LISTED RECORDS →
......

-- ==== Sys2Proof/Machine/Contexts.lean ====
section
/-! DEFINITION. Contexts on cores (09, R301 to R317; 07, R243): footprints, residence, admission, swapping, and the move of a fenced
core's contexts. -/

namespace Sys2Proof.Machine

/-- R301: a context descriptor's fields. -/
def CtxDesc.ofBytes (d : List Byte) : CtxDesc :=
  { gallery := fld d 1 1
    footprint := (List.range (min 8 (fld d 3 1))).map fun i => (fld d (32 + 2 * i) 1, fld d (33 + 2 * i) 1 + 1)
    streamTier := fld d 8 4 / 2 ^ 31, streamAddr := fld d 8 4 % 2 ^ 31, streamLen := fld d 12 4, liveTable := fld d 16 4
    liveCount := fld d 20 2, complCount := fld d 22 2, complAddr := fld d 24 4 }

/-- R301 to R303: the rules of a descriptor that do not depend on its session: `part` and the gallery that holds its structures. -/
def Hall.descOk (H : Hall) (part gal : Nat) (d : List Byte) : Bool :=
  let c := CtxDesc.ofBytes d
  let fpOk := decide (1 ≤ fld d 3 1) && decide (fld d 3 1 ≤ 8) && c.footprint.all (fun e => decide (e.1 + e.2 ≤ 256))
    && (List.range c.footprint.length).all fun i => (List.range i).all fun j =>
      match c.footprint[i]?, c.footprint[j]? with
      | some a, some b => !(decide (a.1 < b.1 + b.2) && decide (b.1 < a.1 + a.2))
      | _, _ => true
  let pow2 := ([16, 32, 64, 128, 256, 512, 1024, 2048, 4096] : List Nat).contains c.complCount
  (decide (fld d 2 1 < 12) || fld d 2 1 == 255) && bits (fld d 4 4) 18 14 == 0 && decide (1 ≤ c.streamLen)
    && decide (c.streamLen ≤ 1048576) && c.liveTable % 64 == 0 && decide (1 ≤ c.liveCount) && decide (c.liveCount ≤ 4096)
    && pow2 && c.complAddr % 64 == 0 && zeros d 28 4 && zeros d 48 16
    && fpOk && H.galOk part gal c.liveTable (64 * c.liveCount) && H.galOk part gal c.complAddr (16 * c.complCount)

/-- R303: two footprints share a unit. -/
def footprintsMeet (a b : List (Nat × Nat)) : Bool :=
  a.any fun x => b.any fun y => decide (x.1 < y.1 + y.2) && decide (y.1 < x.1 + x.2)

/-- R303: the contexts resident on a core. -/
def Hall.residents (H : Hall) (c : Nat) : List Ctx := H.ctxs.filter fun x => x.core == c && x.rslot.isSome

/-- R303: context x fits on core c once the contexts `gone` have left. -/
def Hall.fitsWithout (H : Hall) (h : Nat) (x : Ctx) (c : Nat) (gone : List Nat) : Bool :=
  let rs := (H.residents c).filter fun y => !(gone.contains y.num) && y.num != x.num
  let all := H.ctxs.filter fun y => y.rslot.isSome && !(gone.contains y.num) && y.num != x.num
  let quota := ((H.partEntry x.part).map fun e => e.contexts h).getD 0
  let slotFree := match x.saved with | some s => rs.all fun y => y.rslot != some s.slot | none => true
  decide (rs.length < 16) && decide (all.length < 1024) && decide ((all.filter fun y => y.part == x.part).length < quota)
    && rs.all (fun y => !(footprintsMeet x.desc.footprint y.desc.footprint)) && slotFree

/-- R303: context x fits on core c. -/
def Hall.fits (H : Hall) (h : Nat) (x : Ctx) (c : Nat) : Bool := H.fitsWithout h x c []

/-- R303: the resident slot of a context: the one it returns to, else the lowest free. -/
def Hall.freeSlot (H : Hall) (x : Ctx) (c : Nat) : Nat :=
  match x.saved with
  | some s => s.slot
  | none => ((List.range 16).find? fun i => (H.residents c).all fun y => y.rslot != some i).getD 0

/-- R309, R310: a context becomes resident; one that was saved is restored first. -/
def Hall.seat (H : Hall) (x : Ctx) (c cyc : Nat) : Hall :=
  let i := H.freeSlot x c
  H.onCtx x.num fun y =>
    { y with
      core := c
      rslot := some i
      st := if y.st == .waiting then .resident else y.st
      swap := if y.saved.isSome then .restoring else .none
      swapForced := false
      acct := { y.acct with admitCycles := y.acct.admitCycles + (cyc - y.waitSince.getD cyc) }
      waitSince := none }

/-! ### Swapping -/

/-- R307: a live-range list's byte ranges. -/
def Hall.liveRanges (H : Hall) (x : Ctx) (live : Nat) : List (Nat × Nat) :=
  let bs := (H.gal x.desc.gallery).store.read (x.desc.liveTable + 64 * live) 64
  (List.range (min 15 (fld bs 0 1))).map fun i =>
    let e := fld bs (4 + 4 * i) 4
    (64 * bits e 0 14, 64 * (bits e 16 14 + 1))

/-- R310, R312: the ranges that a swap-out of x saves: the live ranges of its oldest unissued command, or the whole footprint of a victim that was not
blocked when it was chosen. -/
def Hall.saveRanges (H : Hall) (x : Ctx) : List (Nat × Nat) :=
  match x.cmds with
  | k :: _ => if x.swapWhole then x.desc.footprint.map fun e => (4096 * e.1, 4096 * e.2) else H.liveRanges x k.live
  | [] => x.desc.footprint.map fun e => (4096 * e.1, 4096 * e.2)

/-- R243: the pins of a context's queued and running commands on state blocks of its operand store. -/
def Ctx.blockPins (x : Ctx) : List (Place × Nat) :=
  (x.cmds.filter fun k => k.stage != .publishing).flatMap fun k => (blocksNamed x k.desc).filter fun b => b.1 == .op x.core

/-- R310, R336, R337: frames for a save of n bytes, 64 KB each; none where one is lacking, or where the partition has no route to the DRAM home
of one (R32). -/
def Hall.takeFrames (H : Hall) (h : Nat) (x : Ctx) (n : Nat) : Option (List Nat × Hall) :=
  let g := galOf x.core
  (List.range (cdiv (256 + n) 65536)).foldl (fun a _ =>
    match a with
    | none => none
    | some (ns, H) =>
      match H.allocFrame x.part x.dom none 0 g 4 1 h with
      | none => none
      | some (f, H1) =>
        if (H1.missingRoute h x.part x.cls (H1.placePairs g (H1.frameSpan f 1).1 true)).isSome then none else some (ns ++ [f], H1))
    (some ([], H))

/-- The bytes of operand-store ranges, and the markers of their words. -/
def Store.keep (st : Store) (rs : List (Nat × Nat)) : List (Nat × List Byte) × List (Nat × Bool) :=
  (rs.map fun r => (r.1, st.read r.1 r.2),
    (rs.flatMap fun r => wordsOf r.1 r.2).filterMap fun w =>
      if st.isPoison (32 * w) then some (w, true) else if st.isUnwritten (32 * w) then some (w, false) else none)

/-- R243: the length of the state block at an operand-store address. -/
def Hall.blockLen (H : Hall) (c a : Nat) : Nat := StateCmd.lenOf (Block.ofBytes ((H.core c).op.read a 64))

/-- R310, R311, R243: the save of victim x begins, or stalls for want of a frame. Its pinned state blocks are saved later. -/
def Hall.beginSave (H : Hall) (h : Nat) (x : Ctx) : Hall :=
  let rs := H.saveRanges x
  let total := rs.foldl (fun a r => a + r.2) 0
  match H.takeFrames h x total with
  | none =>
    let g := galOf x.core
    let H1 := (H.onGal g fun G => { G with swapStalls := inc16 G.swapStalls }).count (1152 + 16 * g + 8) 1
    H1.onCtx x.num fun y =>
      { y with swap := .none, swapForced := false, swapStalled := true
               acct := { y.acct with swapStalls := y.acct.swapStalls + 1 } }
  | some (ns, H1) =>
    let k := (H.core x.core).op.keep rs
    let late := x.blockPins.map fun b => (b.2, H.blockLen x.core b.2)
    let s : Saved := { slot := x.rslot.getD 0, frames := ns, bytes := k.1, marks := k.2, late := late }
    H1.onCtx x.num fun y => { y with swap := if late.isEmpty then .saving else .pinWait, saved := some s }

/-- R243: the pins of victim x have gone: what they held back is saved as it now stands. -/
def Hall.endSave (H : Hall) (x : Ctx) : Hall :=
  match x.saved with
  | none => H
  | some s =>
    let k := (H.core x.core).op.keep (s.late.map fun r => (r.1, max r.2 (H.blockLen x.core r.1)))
    H.onCtx x.num fun y => { y with swap := .saving, saved := some { s with bytes := s.bytes ++ k.1, marks := s.marks ++ k.2, late := [] } }

/-- R312, R243: what keeps a chosen victim's save from beginning: another save of its core, and where it is forced its commands that have not finished. -/
def Hall.saveWaits (H : Hall) (x : Ctx) : Bool :=
  (x.swapForced && x.cmds.any fun k => k.stage != .queued)
    || (H.residents x.core).any fun y => y.num != x.num && (y.swap == .saving || y.swap == .pinWait)

/-- R243: what keeps the rest of a save waiting: commands that have not finished, or, where it is not forced, pins. -/
def Ctx.pinsWait (x : Ctx) : Bool := (x.cmds.any fun k => k.stage != .queued) || (!x.swapForced && !x.blockPins.isEmpty)

/-- R310, R313: saves that nothing keeps waiting go on, the first of each core's chosen ones among them, from the cycle after the choice. -/
def Hall.resumeSaves (H : Hall) (h : Nat) : Hall :=
  H.ctxs.foldl (fun H x0 =>
    match H.ctx x0.num with
    | none => H
    | some x =>
      if x.swap == .pinWait && !x.pinsWait then H.endSave x
      else if x.swap == .chosen && decide (x.chosenAt < H.now) && !H.saveWaits x then
        let H1 := H.beginSave h x
        if x.blockPins.isEmpty || x.swapForced then H1
        else H1.onGal (galOf x.core) fun G => { G with pinWaits := inc16 G.pinWaits }
      else H) H

/-- R310, R312: context x chosen as a victim: where the swap-out is forced, its Running commands are killed and its pins released. -/
def Hall.chooseVictim (H : Hall) (forced : Bool) (x : Ctx) : Hall :=
  let H1 := H.onCtx x.num fun y =>
    { y with swap := if y.swap == .pinWait then .pinWait else .chosen
             chosenAt := H.now
             swapForced := forced, swapWhole := if y.swap == .none then !x.blocked else y.swapWhole }
  if forced then
    let n := x.blockPins.length
    let H2 := H1.onGal (galOf x.core) fun G => { G with forcedKills := satAdd 0xFFFF G.forcedKills n }
    (x.cmds.filter fun k => k.stage == .running).foldl (fun H k => H.requestKill x.num k.pos .swap) H2
  else H1

/-- R309, R312: the order of candidates: class number descending, blocked contexts first and earliest, then context number. -/
def candidateKey (x : Ctx) : Nat :=
  ((3 - min 3 x.cls) * 2 + (if x.blocked then 0 else 1)) * 2 ^ 80 + (x.blockedSince.getD 0) * 2 ^ 14 + x.num

/-- R312: a forced choice takes blocked contexts first, whatever their class. -/
def forcedKey (x : Ctx) : Nat := (if x.blocked then 0 else 1) * 2 ^ 90 + candidateKey x

/-- R309: the victims for waiting context w on core c, in order; none where they would not do. -/
def Hall.victims (H : Hall) (h : Nat) (w : Ctx) (c : Nat) : List Ctx :=
  let forced := w.cls == 0
  let cands := (H.residents c).filter fun x =>
    x.swap == .none && (if forced then decide (w.cls < x.cls) else x.blocked && decide (0 < x.cls))
  let sorted := (sortKeys (cands.map fun x => (if forced then forcedKey x else candidateKey x, x))).map (·.2)
  let n := (List.range (sorted.length + 1)).find? fun n => H.fitsWithout h w c ((sorted.take n).map (·.num))
  match n with
  | some n => sorted.take n
  | none => []

/-- R309: the context that core c admits next: class order, then the longest waiting. -/
def Hall.nextWaiting (H : Hall) (c : Nat) : Option Ctx :=
  let l := (H.ctxs.filter fun x => x.core == c && x.st == .waiting && x.rslot.isNone).map fun x =>
    (x.cls * 2 ^ 80 + (match x.waitSince with | some t => t * 2 ^ 14 | none => 2 ^ 79) + x.num, x)
  ((sortKeys l).map (·.2)).head?

/-- R309 to R313: core c admits waiting contexts while they fit, then chooses victims for the next, unless a swap-out of the core is
in progress or has stalled in this tick. Swap-outs that wait on pins become forced ahead of a class-0 context (R312). The fuel bounds
the admissions. -/
def Hall.admitCtx : Nat → Hall → Nat → Nat → Nat → Hall
  | 0, H, _, _, _ => H
  | fuel + 1, H, h, c, cyc =>
    match H.nextWaiting c with
    | none => H
    | some w =>
      if !H.coreTakes c || H.pwr.drains.getLsbD (galOf c) then H
      else if H.fits h w c then Hall.admitCtx fuel (H.seat w c cyc) h c cyc
      else
        let rs := H.residents c
        let held := rs.filter fun x => x.swap == .pinWait && !x.swapForced
        if w.cls = 0 && !held.isEmpty then (held.foldl (fun H x => H.chooseVictim true x) H).resumeSaves h
        else if rs.any (fun x => x.swap != .none || x.swapStalled) then H
        else ((H.victims h w c).foldl (fun H x => H.chooseVictim (w.cls == 0) x) H).resumeSaves h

......

WHAT THE TASK ASKS → In the listing above, start at the line with "def Ctx.blockPins (x", go on through the line with "def Hall.blockLen (H", and copy each of those lines exactly; leave out all the rest.

SOLUTION TO THIS TASK →
def Ctx.blockPins (x : Ctx) : List (Place × Nat) :=
  (x.cmds.filter fun k => k.stage != .publishing).flatMap fun k => (blocksNamed x k.desc).filter fun b => b.1 == .op x.core

/-- R310, R336, R337: frames for a save of n bytes, 64 KB each; none where one is lacking, or where the partition has no route to the DRAM home
of one (R32). -/
def Hall.takeFrames (H : Hall) (h : Nat) (x : Ctx) (n : Nat) : Option (List Nat × Hall) :=
  let g := galOf x.core
  (List.range (cdiv (256 + n) 65536)).foldl (fun a _ =>
    match a with
    | none => none
    | some (ns, H) =>
      match H.allocFrame x.part x.dom none 0 g 4 1 h with
      | none => none
      | some (f, H1) =>
        if (H1.missingRoute h x.part x.cls (H1.placePairs g (H1.frameSpan f 1).1 true)).isSome then none else some (ns ++ [f], H1))
    (some ([], H))

/-- The bytes of operand-store ranges, and the markers of their words. -/
def Store.keep (st : Store) (rs : List (Nat × Nat)) : List (Nat × List Byte) × List (Nat × Bool) :=
  (rs.map fun r => (r.1, st.read r.1 r.2),
    (rs.flatMap fun r => wordsOf r.1 r.2).filterMap fun w =>
      if st.isPoison (32 * w) then some (w, true) else if st.isUnwritten (32 * w) then some (w, false) else none)

/-- R243: the length of the state block at an operand-store address. -/
def Hall.blockLen (H : Hall) (c a : Nat) : Nat := StateCmd.lenOf (Block.ofBytes ((H.core c).op.read a 64))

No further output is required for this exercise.